▶ EXERCISE DIRECTIONS:
Which of the lines below mention the word "namespace"? Pull each one out.

▶ MATERIAL FOR THIS EXERCISE:
-- ==== Sys2Proof/Tests/Slice0.lean ====
section
/-!
SUPPORT. Tests: ill-formed terms that `wellFormed` refuses, the manual's worked numbers, one small step for each family, and
for each obligation with hypotheses a concrete state and operands that meet them.

A `witness_<name>` theorem shows that the hypotheses of the obligation of that name can be met together, clause by clause. A
`test_<name>` theorem checks one step or one function against a value that the manual gives.
-/

namespace Sys2Proof.Tests

open Sys2Proof Sys2Proof.Machine

set_option Elab.async false

/-! ## Small states -/

/-- A port's window opened. -/
def opened (p : Role) (s : State) : State := s.setPort p { s.port p with window := .opened, selectLow := true }

/-- What a step answers, where it answers a next state. -/
def after (i : Instr) (s : State) : State :=
  match exec i s with
  | .next t => t
  | _ => s

/-- The lot of the small states: ten units, floor 60, start 100. -/
def lotIn (st : LotState) (train place : Option Nat) : Lot :=
  { train := train, place := place, product := 7, grower := 3, grade := 1, unitsTotal := 10, stems := 20, minimum := 2,
    startPrice := 100, floorPrice := 60, restartRaise := 5, restartLimit := 1, container := 30, state := st,
    outcome := none, remaining := 10, sold := 0, withdrawn := 0, restartsUsed := 0, pendingCount := 0, lastSale := none }

/-- A train of one trolley with lot 10. -/
def trainIn (st : TrainState) (k : Option Sec) : Train := { trolleys := 1, lots := [10], state := st, sec := k }

def withLot (l : Lot) (s : State) : State := { s with lots := { s.lots with lots := [(10, l)] } }

/-- Train 7 and the queue that goes with its state. -/
def withTrain (r : Train) (s : State) : State :=
  { s with lots := { s.lots with trains := [(7, r)],
                                 queue := if r.state = .announced ∨ r.state = .misorder then [7] else [] } }

def withSec (k : Sec) (c : Cond) (t : Option Nat) (s : State) : State :=
  { s with rail := s.rail.onSec k fun x => { x with cond := c, occupant := t } }

def withMove (m : Move) (s : State) : State := { s with rail := { s.rail with slots := s.rail.slots.set 0 (some m) } }

def withPresence (k : Sec) (b : Bool) (s : State) : State :=
  { s with inputs := { s.inputs with presence := s.inputs.presence.set k b } }

def withStall (k : Sec) (st : Stall) (s : State) : State :=
  { s with rail := { s.rail with stalls := s.rail.stalls.set k (some st) } }

def withBuyer (b : Buyer) (s : State) : State := { s with accounts := { s.accounts with buyers := [(5, b)] } }

/-- Buyer 5: a limit of 1000.00 and a fee of 50 per mille. -/
def buyerAt (seat : Option SeatAddr) : Buyer :=
  { state := .active, limit := 100000, pendingSum := 0, owed := 0, fee := 50, seat := seat, dayTotal := 0, dayCount := 0 }

def withSeat (a : SeatAddr) (f : Seat → Seat) (s : State) : State :=
  { s with scan := { s.scan with seats := s.scan.seats.set a (f s.scan.seats[a]) } }

/-- Train 7 at PRESENT with lot 10 WAITING. -/
def presented : State :=
  withPresence 5 true (withSec 5 .occupied (some 7)
    (withTrain (trainIn .presented (some 5)) (withLot (lotIn .waiting (some 7) (some 1)) State.reset)))

/-- Lot 10 of `presented` on the clock in a clock state, at a price. -/
def onSale (st : ClockState) (price : Nat) : State :=
  let s := withLot (lotIn (if st = .loaded then .loaded else .onClock) (some 7) (some 1)) presented
  { s with clock := { s.clock with state := st, lot := some 10, price := price } }

/-- Auto mode on, a presentation notice that is to wait, and one that waits. -/
def autoOn (s : State) : State := { s with clock := { s.clock with auto := true } }
def lateNext (s : State) : State := { s with choices := { s.choices with late := [true] } }
def noticed (s : State) : State := { s with clock := { s.clock with noticeWaiting := true } }

/-- A RUNNING descent at a price, one tick timer running, buyer 5 bound at seat 3, one beacon sent in the segment. -/
def running (price : Nat) : State :=
  let s := withSeat 3 (fun x => { x with buyer := some 5, quantity := 2 }) (withBuyer (buyerAt (some 3)) (onSale .running price))
  { s with
    clock := { s.clock with segment := 1, runTime := 400, tickTimer := some 200,
                            history := [{ runTime := 0, price := 100 }, { runTime := 200, price := price }] }
    scan := { s.scan with beacons := [{ number := 0, segment := 1, runTime := 100, running := true }], beaconNo := 1,
                          pos := .seat 3, stage := .sent } }

/-- A CONTEST opened by seat 3 at run time 400, its address about to be polled again. -/
def contest : State :=
  let s := running 90
  { s with
    clock := { s.clock with state := .contest, tickTimer := none, stopTime := some 400, stopPrice := some 90,
                            contenders := [{ seat := 3, buyer := 5, quantity := 2, time := 150 }], opener := some 3 }
    scan := { s.scan with pos := .seat 2, stage := .ended } }
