-- ==== Sys2Proof/Machine/Filter.lean ====
section
/-! DEFINITION. The snoop filter and the proxy filter's entries: reading, building and changing an entry, the two copies, victims
(R140 to R151, R162, R163). -/

namespace Sys2Proof.Machine

/-- The tracker number that set recovery and repairs use in filter-copy writes; no entry has it. -/
def noTrk : Nat := 256

/-- Key of a filter location: partition, set, way (R140). -/
def sfKey (s si w : Nat) : Nat := (s * 4096 + si) * 16 + w

/-- The home copy's word. -/
def sfRd (c : Core) (s si w : Nat) : SfWord := mget c.arr.sfHome (sfKey s si w) {}
/-- The partner copy's word. -/
def sfRdP (c : Core) (s si w : Nat) : SfWord := mget c.arr.sfPart (sfKey s si w) {}

/-- Entry bits [hi:lo] (R143). -/
def efld (e : BitVec 56) (hi lo : Nat) : Nat := (e.toNat / 2 ^ lo) % 2 ^ (hi + 1 - lo)

/-- STATE (R144). -/
def eState (e : BitVec 56) : Nat := efld e 2 0
/-- FMT = VECTOR (R143). -/
def eVec (e : BitVec 56) : Bool := e.getLsbD 3
/-- TAG (R143). -/
def eTag (e : BitVec 56) : Nat := efld e 23 4
/-- SHR (R145). -/
def eShr (e : BitVec 56) : Nat := efld e 47 24
/-- LTAG (R143). -/
def eLtag (e : BitVec 56) : Nat := efld e 53 48

/-- The three EXACT slots (R145). -/
def eSlots (e : BitVec 56) : List Nat := [eShr e % 128, eShr e / 2 ^ 7 % 128, eShr e / 2 ^ 14 % 128]

/-- An entry from its fields (R143). -/
def mkEntry (state : Nat) (vec : Bool) (tag shr ltag : Nat) : BitVec 56 :=
  BitVec.ofNat 56 (state % 8 + 8 * b2n vec + 2 ^ 4 * (tag % 2 ^ 20) + 2 ^ 24 * (shr % 2 ^ 24) + 2 ^ 48 * (ltag % 64))

/-- SHR of an EXACT entry with at most three sharers, filled from ID0 upward (R145). -/
def exactShr (l : List Nat) : Nat :=
  l.getD 0 127 % 128 + 2 ^ 7 * (l.getD 1 127 % 128) + 2 ^ 14 * (l.getD 2 127 % 128)

/-- The VECTOR bit that covers a sharer index (R145). -/
def vecBit (i : Nat) : Nat := if i < 64 then i / 4 else 16 + (i - 64) / 4

/-- SHR of a VECTOR entry covering the listed sharers. -/
def vecShr (l : List Nat) : Nat := ofBits (l.map vecBit)

/-- Structural soundness of an entry (R144, R145): a bad one is treated as a parity error. -/
def eSane (own : Nat) (e : BitVec 56) : Bool :=
  match eState e with
  | 0 => true
  | 1 => eVec e || (eSlots e).all (fun i => i == 127 || (decide (i < 80) && i != 64 + own))
  | 2 => !eVec e && (eSlots e).all (fun i => i == 127 || (decide (i < 80) && i != 64 + own))
  | _ => false

/-- A word passes parity and R144, R145. -/
def sfWordOk (own : Nat) (w : SfWord) : Bool := sfGood w && eSane own w.bits

/-- Every way of the home copy of a set passes (R153). -/
def sfSetOk (c : Core) (s si : Nat) : Bool := (List.range 16).all (fun w => sfWordOk c.dom.inst (sfRd c s si w))

/-- The entry's line, as a domain line of this instance (R142). -/
def eLine (c : Core) (si : Nat) (e : BitVec 56) : Nat := c.dom.inst * 2 ^ 42 + sfLine si (eTag e) (eLtag e)

/-- The sharers an entry covers, requester or not: EXACT slots, or the members a VECTOR bit covers but the own proxy and proxies of
instances outside the domain (R145, R146). -/
def eSharers (c : Core) (e : BitVec 56) : List Nat :=
  if eState e = 0 then []
  else if eVec e then
    (List.range 80).filter (fun i => (eShr e).testBit (vecBit i) &&
      (decide (i < 64) || (decide (i - 64 ≠ c.dom.inst) && isMember c (i - 64))))
  else (eSlots e).filter (fun i => i != 127)

/-- The way that holds a line's entry. -/
def sfFind (c : Core) (s line : Nat) : Option Nat :=
  let si := sfSet line
  (List.range 16).find? (fun w =>
    let e := (sfRd c s si w).bits
    eState e != 0 && eTag e == sfTag line && eLtag e == sfLtag line)

/-- What the home's filter says of a line at LOOKUP (R84). -/
inductive View where
  | uncached
  | shared (way : Nat) (l : List Nat)
  | excl (way : Nat) (h : Nat)
  deriving DecidableEq, Repr

/-- The filter state of a line (R84). -/
def sfView (c : Core) (s line : Nat) : View :=
  match sfFind c s line with
  | none => .uncached
  | some w =>
    let e := (sfRd c s (sfSet line) w).bits
    if eState e = 2 then .excl w ((eSlots e).getD 0 127) else .shared w (eSharers c e)

/-- A location is retired in either physical array of the partition (R159). -/
def sfRetired (c : Core) (s si w : Nat) : Bool :=
  c.arr.retired.contains (2 * physOf c s, si, w) || c.arr.retired.contains (2 * physOf c (partnerOf s) + 1, si, w)

/-- A location is to be retired once its entry has gone (R159). -/
def sfRetiring (c : Core) (s si w : Nat) : Bool := c.arr.retiring.any (fun r => r.2.1 == s && r.2.2.1 == si && r.2.2.2 == w)

/-- Locations of a set out of use under R159, in either array (R160). -/
def sfOut (c : Core) (s si : Nat) : Nat := ((List.range 16).filter (fun w => sfRetired c s si w || sfRetiring c s si w)).length

/-- A way is reserved under R127 for another transaction. -/
def sfReserved (c : Core) (s si w : Nat) : Bool :=
  c.arr.resv.any (fun r => r.1 == s && r.2.1 == si && r.2.2.1 == w)

/-- The EXCLUSIVE entry of a holder (R147). -/
def entExcl (line h : Nat) : BitVec 56 := mkEntry 2 false (sfTag line) (exactShr [h]) (sfLtag line)

/-- The SHARED entry of a list of sharers: EXACT up to `mx` slots, else VECTOR; INVALID when empty (R147). -/
def entShared (mx line : Nat) (l : List Nat) : BitVec 56 :=
  if l = [] then 0
  else if l.length ≤ mx then mkEntry 1 false (sfTag line) (exactShr l) (sfLtag line)
  else mkEntry 1 true (sfTag line) (vecShr l) (sfLtag line)

/-- The entry with a sharer added (R147). -/
def entAdd (mx line : Nat) (e : BitVec 56) (i : Nat) : BitVec 56 :=
  if eState e = 0 then entShared mx line [i]
  else if eVec e then mkEntry 1 true (eTag e) (eShr e ||| 2 ^ vecBit i) (eLtag e)
  else
    let l := (eSlots e).filter (fun j => j != 127)
    if l.contains i then mkEntry 1 false (eTag e) (exactShr l) (eLtag e)
    else entShared mx line (l ++ [i])

/-- The entry with a sharer removed: an EXACT slot is freed and the later ones move down (assumption 84), a VECTOR bit stays (R147); no sharer
left is INVALID. -/
def entDrop (e : BitVec 56) (i : Nat) : BitVec 56 :=
  if eVec e then e
  else
    let l := (eSlots e).filter (fun j => j != 127 && j != i)
    if l = [] then 0 else mkEntry (eState e) false (eTag e) (exactShr l) (eLtag e)

/-- The entry once some sharers have answered that they hold the line no more: an EXACT slot is freed, a VECTOR bit is cleared once every
sharer that it covers has answered so or is excepted under R146 (R147). -/
def entGone (c : Core) (e : BitVec 56) (gone : List Nat) : BitVec 56 :=
  let left := (eSharers c e).filter (fun i => !gone.contains i)
  if left = [] then 0
  else if eVec e then mkEntry 1 true (eTag e) (eShr e &&& vecShr left) (eLtag e)
  else mkEntry (eState e) false (eTag e) (exactShr left) (eLtag e)

/-- Number of snoops that back-invalidating an entry would send (R149). -/
def sfCost (c : Core) (e : BitVec 56) : Nat := (eSharers c e).length

/-- NRU word of a filter set (R150). -/
def sfNruKey (s si : Nat) : Nat := s * 4096 + si

/-- A found-bad NRU word reads as zero and is an error of category 4, KIND 0 (R150, R176). -/
def nruFix (c : Core) (filt : Bool) (key unit set : Nat) : Core :=
  if c.arr.nruBad.contains (filt, key) then
    let c := { c with arr := { c.arr with
      nruBad := c.arr.nruBad.filter (fun x => x != (filt, key))
      sfNru := if filt then mdel c.arr.sfNru key else c.arr.sfNru
      lcNru := if filt then c.arr.lcNru else mdel c.arr.lcNru key } }
    arrayError c { cat := 4, kind := 0, unit := unit, set := set }
  else c

/-- An NRU word is written; a flip armed for category 4 strikes it (R364). -/
def nruWritten (c : Core) (filt : Bool) (key : Nat) : Core :=
  if flipArmed c 4 then
    let c := flipFire c
    { c with arr := { c.arr with nruBad := (filt, key) :: c.arr.nruBad } }
  else c

/-- Set the NRU bit of a filter way (R150). -/
def sfTouch (c : Core) (s si w : Nat) : Core :=
  let k := sfNruKey s si
  let c := nruFix c true k (33 + physOf c s) si
  let n := mget c.arr.sfNru k 0 ||| BitVec.ofNat 16 (2 ^ w)
  nruWritten { c with arr := { c.arr with sfNru := mput c.arr.sfNru k n } } true k

/-- A written unit with the flip of R364, if armed for the category: one parity bit inverted. -/
def flipWord (c : Core) (cat n : Nat) (w : SfWord) : SfWord × Core :=
  if flipArmed c cat then ({ w with par := w.par ^^^ BitVec.ofNat 7 (2 ^ flipByte c n) }, flipFire c) else (w, c)

/-- Write an entry into the home copy and send the filter-copy write; answers 1 where an acknowledgment is due (R87, R151). -/
def sfPut (c : Core) (s trk line w : Nat) (e : BitVec 56) : Core × Nat :=
  let si := sfSet line
  let fw := flipWord c 2 7 (sfMk e)
  let c := fw.2
  let old := (sfRd c s si w).bits
  let c := if eState e = 1 ∧ eVec e ∧ ¬ (eState old = 1 ∧ eVec old) ∧ eState old ≠ 0
    then ctrAdd c (0x100418 + 0x10000 * s) 32 1 else c
  let c := { c with arr := { c.arr with sfHome := mput c.arr.sfHome (sfKey s si w) fw.1 } }
  if oneCopy c s then (c, 0)
  else ({ c with fab := { c.fab with filtW := c.fab.filtW ++ [{ slice := s, trk := trk, set := si, way := w, word := sfMk e }] } }, 1)

/-- A line is held by a transaction: some tracker past the line queue names it (R78). A Ware line is held until the completion is sent
(R101). -/
def trkHolds (t : Trk) (line : Nat) : Bool :=
  t.req.line == line && t.st != .queued && t.st != .deferred && t.st != .attached && t.st != .bourdon && !(t.st == .ackWait && t.rtype == 3)

/-- The line is busy (R78). -/
def lineBusy (c : Core) (line : Nat) : Bool := c.arr.trk.any (fun t => trkHolds t line)

/-- Lowest INVALID, unretired, unreserved way of a set for a new entry (R149; the choice is the model's: assumption 84). -/
def sfFree (c : Core) (s si : Nat) : Option Nat :=
  (List.range 16).find? (fun w => eState (sfRd c s si w).bits == 0 && !sfRetired c s si w && !sfRetiring c s si w && !sfReserved c s si w)

/-- Candidates for a victim (R149 step 1, R168). -/
def sfCands (c : Core) (s si : Nat) : List Nat :=
  (List.range 16).filter (fun w =>
    let e := (sfRd c s si w).bits
    eState e != 0 && !sfRetired c s si w && !sfRetiring c s si w && !sfReserved c s si w && !lineBusy c (eLine c si e))

/-- The least-cost element of a list, the first among equals. -/
def minBy (f : Nat → Nat) : List Nat → Option Nat
  | [] => none
  | a :: t => match minBy f t with
    | none => some a
    | some b => if f b < f a then some b else some a

/-- Steps 2 to 4 of R149 over candidates, with the NRU word given. -/
def pickVictim (nru : BitVec 16) (cost : Nat → Nat) (mx : Nat) (cands : List Nat) : Option Nat :=
  let a := cands.filter (fun w => !nru.getLsbD w)
  let b := a.filter (fun w => decide (cost w ≤ mx))
  minBy cost (if b = [] then a else b)

/-- The victim of a full filter set, with the NRU bits cleared where no candidate's bit is 0 (R149). -/
def sfVictim (c : Core) (s si : Nat) : Option Nat × Core :=
  let k := sfNruKey s si
  let c := nruFix c true k (33 + physOf c s) si
  let cands := sfCands c s si
  let cost := fun w => sfCost c (sfRd c s si w).bits
  let nru := mget c.arr.sfNru k 0
  match pickVictim nru cost c.pol.costMax cands with
  | some w => (some w, c)
  | none =>
    if cands = [] then (none, c)
    else
      let n := nru &&& ~~~ BitVec.ofNat 16 (ofBits cands)
      (pickVictim n cost c.pol.costMax cands, { c with arr := { c.arr with sfNru := mput c.arr.sfNru k n } })

/-- A set is lost and under the Bourdon, or waits for a set slot (R155, R158). -/
def setLost (c : Core) (s si : Nat) : Option LostSet := c.arr.lost.find? (fun x => x.slice == s && x.set == si)

/-- A set recovery is in progress (R153). -/
def setHeld (c : Core) (s si : Nat) : Bool := c.arr.setRec.any (fun x => x.slice == s && x.set == si)

/-! ### Proxy-filter entries (R163). -/

/-- Key of a proxy location within its bank. -/
def pfKey (si w : Nat) : Nat := si * 16 + w
/-- The proxy word of gateway k. -/
def pfRd (c : Core) (k si w : Nat) : SfWord := mget (gwGet c k).pf (pfKey si w) {}
/-- STATE of a proxy entry. -/
def pState (e : BitVec 56) : Nat := efld e 1 0
/-- FMT of a proxy entry. -/
def pVec (e : BitVec 56) : Bool := e.getLsbD 2
/-- TAG of a proxy entry. -/
def pTag (e : BitVec 56) : Nat := efld e 33 4
/-- SHR[15:0] of a VECTOR entry, in bits [49:34]. -/
def pShr (e : BitVec 56) : Nat := efld e 49 34

/-- The agents a proxy entry covers. -/
def pAgents (e : BitVec 56) : List Nat :=
  if pState e = 0 then []
  else if pVec e then (List.range 64).filter (fun a => (pShr e).testBit (a / 4))
  else (if e.getLsbD 46 then [efld e 39 34] else []) ++ (if e.getLsbD 47 then [efld e 45 40] else [])

/-- A VECTOR proxy entry that covers the ports of a list of agents; INVALID when empty (R147, R163). -/
def pMkVec (tag : Nat) (l : List Nat) : BitVec 56 :=
  if l = [] then 0 else BitVec.ofNat 56 (1 + 4 + 2 ^ 4 * tag + 2 ^ 34 * ofBits (l.map (fun a => a / 4)))

/-- A proxy entry for a list of agents: EXACT up to 2, else VECTOR; INVALID when empty (R163). -/
def pMk (excl : Bool) (tag : Nat) (l : List Nat) : BitVec 56 :=
  match l with
  | [] => 0
  | [a] => BitVec.ofNat 56 ((if excl then 2 else 1) + 2 ^ 4 * tag + 2 ^ 34 * a + 2 ^ 46)
  | [a, b] => BitVec.ofNat 56 (1 + 2 ^ 4 * tag + 2 ^ 34 * a + 2 ^ 40 * b + 2 ^ 46 * 3)
  | _ => pMkVec tag l

/-- A proxy word passes its check: parity, and STATE not 3 (R169). -/
def pfWordOk (w : SfWord) : Bool := sfGood w && pState w.bits != 3

/-- The domain line of a proxy entry (R162). -/
def pLine (k si : Nat) (e : BitVec 56) : Nat :=
  let i := k + 4 * si
  pTag e * 2 ^ 16 + (i ^^^ (pTag e % 2 ^ 16))

/-- The way that holds a line in its bank. -/
def pfFind (c : Core) (line : Nat) : Option Nat :=
  let k := pfBank line
  let si := pfSet line
  (List.range 16).find? (fun w =>
    let x := pfRd c k si w
    pState x.bits != 0 && pTag x.bits == pfTag line)

/-- Write a proxy word; a flip armed for category 3 strikes it (R364). -/
def pfPut (c : Core) (line w : Nat) (e : BitVec 56) : Core :=
  let fw := flipWord c 3 7 (sfMk e)
  gwMod fw.2 (pfBank line) (fun g => { g with pf := mput g.pf (pfKey (pfSet line) w) fw.1 })

/-- A proxy set becomes UNFILTERED in both copies of the map; a flip armed for category 3 strikes the first (R169, R364). -/
def unfMark (c : Core) (k si : Nat) : Core :=
  if (gwGet c k).unfiltered.contains si && (gwGet c k).unfilteredB.contains si then c
  else
    let bad := flipArmed c 3
    gwMod (if bad then flipFire c else c) k (fun g => { g with
      unfiltered := if g.unfiltered.contains si then g.unfiltered else si :: g.unfiltered
      unfilteredB := if g.unfilteredB.contains si then g.unfilteredB else si :: g.unfilteredB
      unfBad := if bad then si :: g.unfBad else g.unfBad })

/-- A bit of the UNFILTERED map that fails its parity is rewritten from the other copy (R398). -/
def unfCheck (c : Core) (k si : Nat) : Core :=
  if !(gwGet c k).unfBad.contains si then c
  else
    let c := gwMod c k (fun g => { g with
      unfiltered := g.unfiltered.filter (fun x => x != si) ++ (if g.unfilteredB.contains si then [si] else [])
      unfBad := g.unfBad.filter (fun x => x != si) })
    arrayError c { cat := 3, kind := 1, unit := epG k, set := si % 4096 }

/-- Mark bad ways of a line's proxy set INVALID and the set UNFILTERED (R169). -/
def pfCheck (c : Core) (line : Nat) : Core :=
  let k := pfBank line
  let si := pfSet line
  let c := unfCheck c k si
  (List.range 16).foldl (fun c w =>
    if pfWordOk (pfRd c k si w) then c
    else
      let c := unfMark (gwMod c k (fun g => { g with pf := mdel g.pf (pfKey si w) })) k si
      let c := arrayError c { cat := 3, kind := 3, unit := epG k, way := w, set := si % 4096 }
      event c 0x305 [wd k, wd si]) c

end Sys2Proof.Machine
end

▶ OUTPUT FOR THIS TASK:
namespace Sys2Proof.Tests
namespace Sys2Proof.Machine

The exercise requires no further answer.